- Source material
▬▬▬

-- ==== Sys2Proof/WellFormed.lean ====
section
/-! DEFINITION. Which operands a command can really have: the checks on the commands as syntax. -/

namespace Sys2Proof

/-- Bit 39 of a request message is its start bit and is 1, bit 38 is active (R184). -/
def messageStarts (message : BitVec 40) : Bool := message.getLsbD 39

/-- The active bit of a request message (R148, R184). -/
def messageActive (message : BitVec 40) : Bool := message.getLsbD 38

/-- A burst carries at most 64 bytes (R142), on even addresses because each pixel is two bytes. -/
def moveWellFormed : EngineMove → Bool
  | .read addr len => decide (1 ≤ len ∧ len ≤ 64 ∧ addr + len ≤ 67108864)
  | .write addr len => decide (1 ≤ len ∧ len ≤ 64 ∧ addr + len ≤ 67108864 ∧ addr % 2 = 0 ∧ len % 2 = 0)

/-- A burst of 64 bytes meets at most nine 8-byte words (R144). -/
def errorsWellFormed (e : MemErrors) : Bool :=
  decide (e.single.length ≤ 9 ∧ e.multi.length ≤ 9 ∧ e.differs.length ≤ 9)

/-- The commands whose operands the rules allow. -/
def wellFormed : Instr → Bool
  | .selftestComplete outcome => decide (outcome ≤ 6)
  | .unknownCommand kind _ _ => decide (kind = 0 ∨ 12 ≤ kind.toNat)
  | .headerArrival words => decide (words.length ≤ 16)
  | .memoryBurstComplete move errors => moveWellFormed move && errorsWellFormed errors
  | .fetchRequest _ message => messageStarts message && messageActive message
  | .fetchAbandon _ message => messageStarts message && !messageActive message
  | .powerOn | .resetnAssert | .resetnRelease | .dramInitialised _ | .configure _ _ | .arm _ _ | .start _ _
  | .stop _ _ | .abort _ _ | .query _ _ | .readAttention _ _ | .ackAttention _ _ | .setAttention _ _
  | .selftest _ _ | .reset _ _ | .commandDiscarded | .replyTransaction _ | .sweepTimeLimit | .endRequest _
  | .frameStart | .pixelLineStart | .lineTooLong | .pixelLineClose _ | .frameEnd | .sampleStrobe | .mdrdySeen
  | .goodSample _ | .sampleMissed | .motionWaitExpiry | .searchComplete | .stripWritesComplete | .harvestComplete
  | .previewUpdateComplete | .closingWorkComplete | .returnBurstComplete | .fetchWaitExpiry | .transactionStart
  | .requestMessageStart _ => true

end Sys2Proof
end

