-- ==== Sys2Proof/Machine/Dispatch.lean ====
section
/-! DEFINITION. One arm per command, each a direct call of the command's meaning. -/

namespace Sys2Proof.Machine

/-- The effect of a command on everything but the queue. -/
def exec (i : Instr) (s : State) : Host.Outcome State Fault Refusal :=
  match i with
  | .powerOn => Sys2Proof.Machine.execPowerOn s
  | .resetnAssert => Sys2Proof.Machine.execResetnAssert s
  | .resetnRelease => Sys2Proof.Machine.execResetnRelease s
  | .dramInitialised strap => Sys2Proof.Machine.execDramInitialised strap s
  | .selftestComplete outcome => Sys2Proof.Machine.execSelftestComplete outcome s
  | .configure tag payload => Sys2Proof.Machine.execConfigure tag payload s
  | .arm tag payload => Sys2Proof.Machine.execArm tag payload s
  | .start tag payload => Sys2Proof.Machine.execStart tag payload s
  | .stop tag payload => Sys2Proof.Machine.execStop tag payload s
  | .abort tag payload => Sys2Proof.Machine.execAbort tag payload s
  | .query tag payload => Sys2Proof.Machine.execQuery tag payload s
  | .readAttention tag payload => Sys2Proof.Machine.execReadAttention tag payload s
  | .ackAttention tag payload => Sys2Proof.Machine.execAckAttention tag payload s
  | .setAttention tag payload => Sys2Proof.Machine.execSetAttention tag payload s
  | .selftest tag payload => Sys2Proof.Machine.execSelftest tag payload s
  | .reset tag payload => Sys2Proof.Machine.execReset tag payload s
  | .unknownCommand kind tag payload => Sys2Proof.Machine.execUnknownCommand kind tag payload s
  | .commandDiscarded => Sys2Proof.Machine.execCommandDiscarded s
  | .replyTransaction clocked => Sys2Proof.Machine.execReplyTransaction clocked s
  | .sweepTimeLimit => Sys2Proof.Machine.execSweepTimeLimit s
  | .endRequest reason => Sys2Proof.Machine.execEndRequest reason s
  | .frameStart => Sys2Proof.Machine.execFrameStart s
  | .headerArrival words => Sys2Proof.Machine.execHeaderArrival words s
  | .pixelLineStart => Sys2Proof.Machine.execPixelLineStart s
  | .lineTooLong => Sys2Proof.Machine.execLineTooLong s
  | .pixelLineClose words => Sys2Proof.Machine.execPixelLineClose words s
  | .frameEnd => Sys2Proof.Machine.execFrameEnd s
  | .sampleStrobe => Sys2Proof.Machine.execSampleStrobe s
  | .mdrdySeen => Sys2Proof.Machine.execMdrdySeen s
  | .goodSample bytes => Sys2Proof.Machine.execGoodSample bytes s
  | .sampleMissed => Sys2Proof.Machine.execSampleMissed s
  | .motionWaitExpiry => Sys2Proof.Machine.execMotionWaitExpiry s
  | .searchComplete => Sys2Proof.Machine.execSearchComplete s
  | .stripWritesComplete => Sys2Proof.Machine.execStripWritesComplete s
  | .harvestComplete => Sys2Proof.Machine.execHarvestComplete s
  | .previewUpdateComplete => Sys2Proof.Machine.execPreviewUpdateComplete s
  | .closingWorkComplete => Sys2Proof.Machine.execClosingWorkComplete s
  | .memoryBurstComplete move errors => Sys2Proof.Machine.execMemoryBurstComplete move errors s
  | .fetchRequest requester message => Sys2Proof.Machine.execFetchRequest requester message s
  | .fetchAbandon requester message => Sys2Proof.Machine.execFetchAbandon requester message s
  | .returnBurstComplete => Sys2Proof.Machine.execReturnBurstComplete s
  | .fetchWaitExpiry => Sys2Proof.Machine.execFetchWaitExpiry s
  | .transactionStart => Sys2Proof.Machine.execTransactionStart s
  | .requestMessageStart requester => Sys2Proof.Machine.execRequestMessageStart requester s

end Sys2Proof.Machine
end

▬▬▬

- Your assignment
The line above containing "Sys2Proof.Machine.execDramInitialised strap s", the line containing "Sys2Proof.Machine.execConfigure tag payload s", and every line between them are to be transcribed exactly; no other line is wanted.

- Reply
  | .dramInitialised strap => Sys2Proof.Machine.execDramInitialised strap s
  | .selftestComplete outcome => Sys2Proof.Machine.execSelftestComplete outcome s
  | .configure tag payload => Sys2Proof.Machine.execConfigure tag payload s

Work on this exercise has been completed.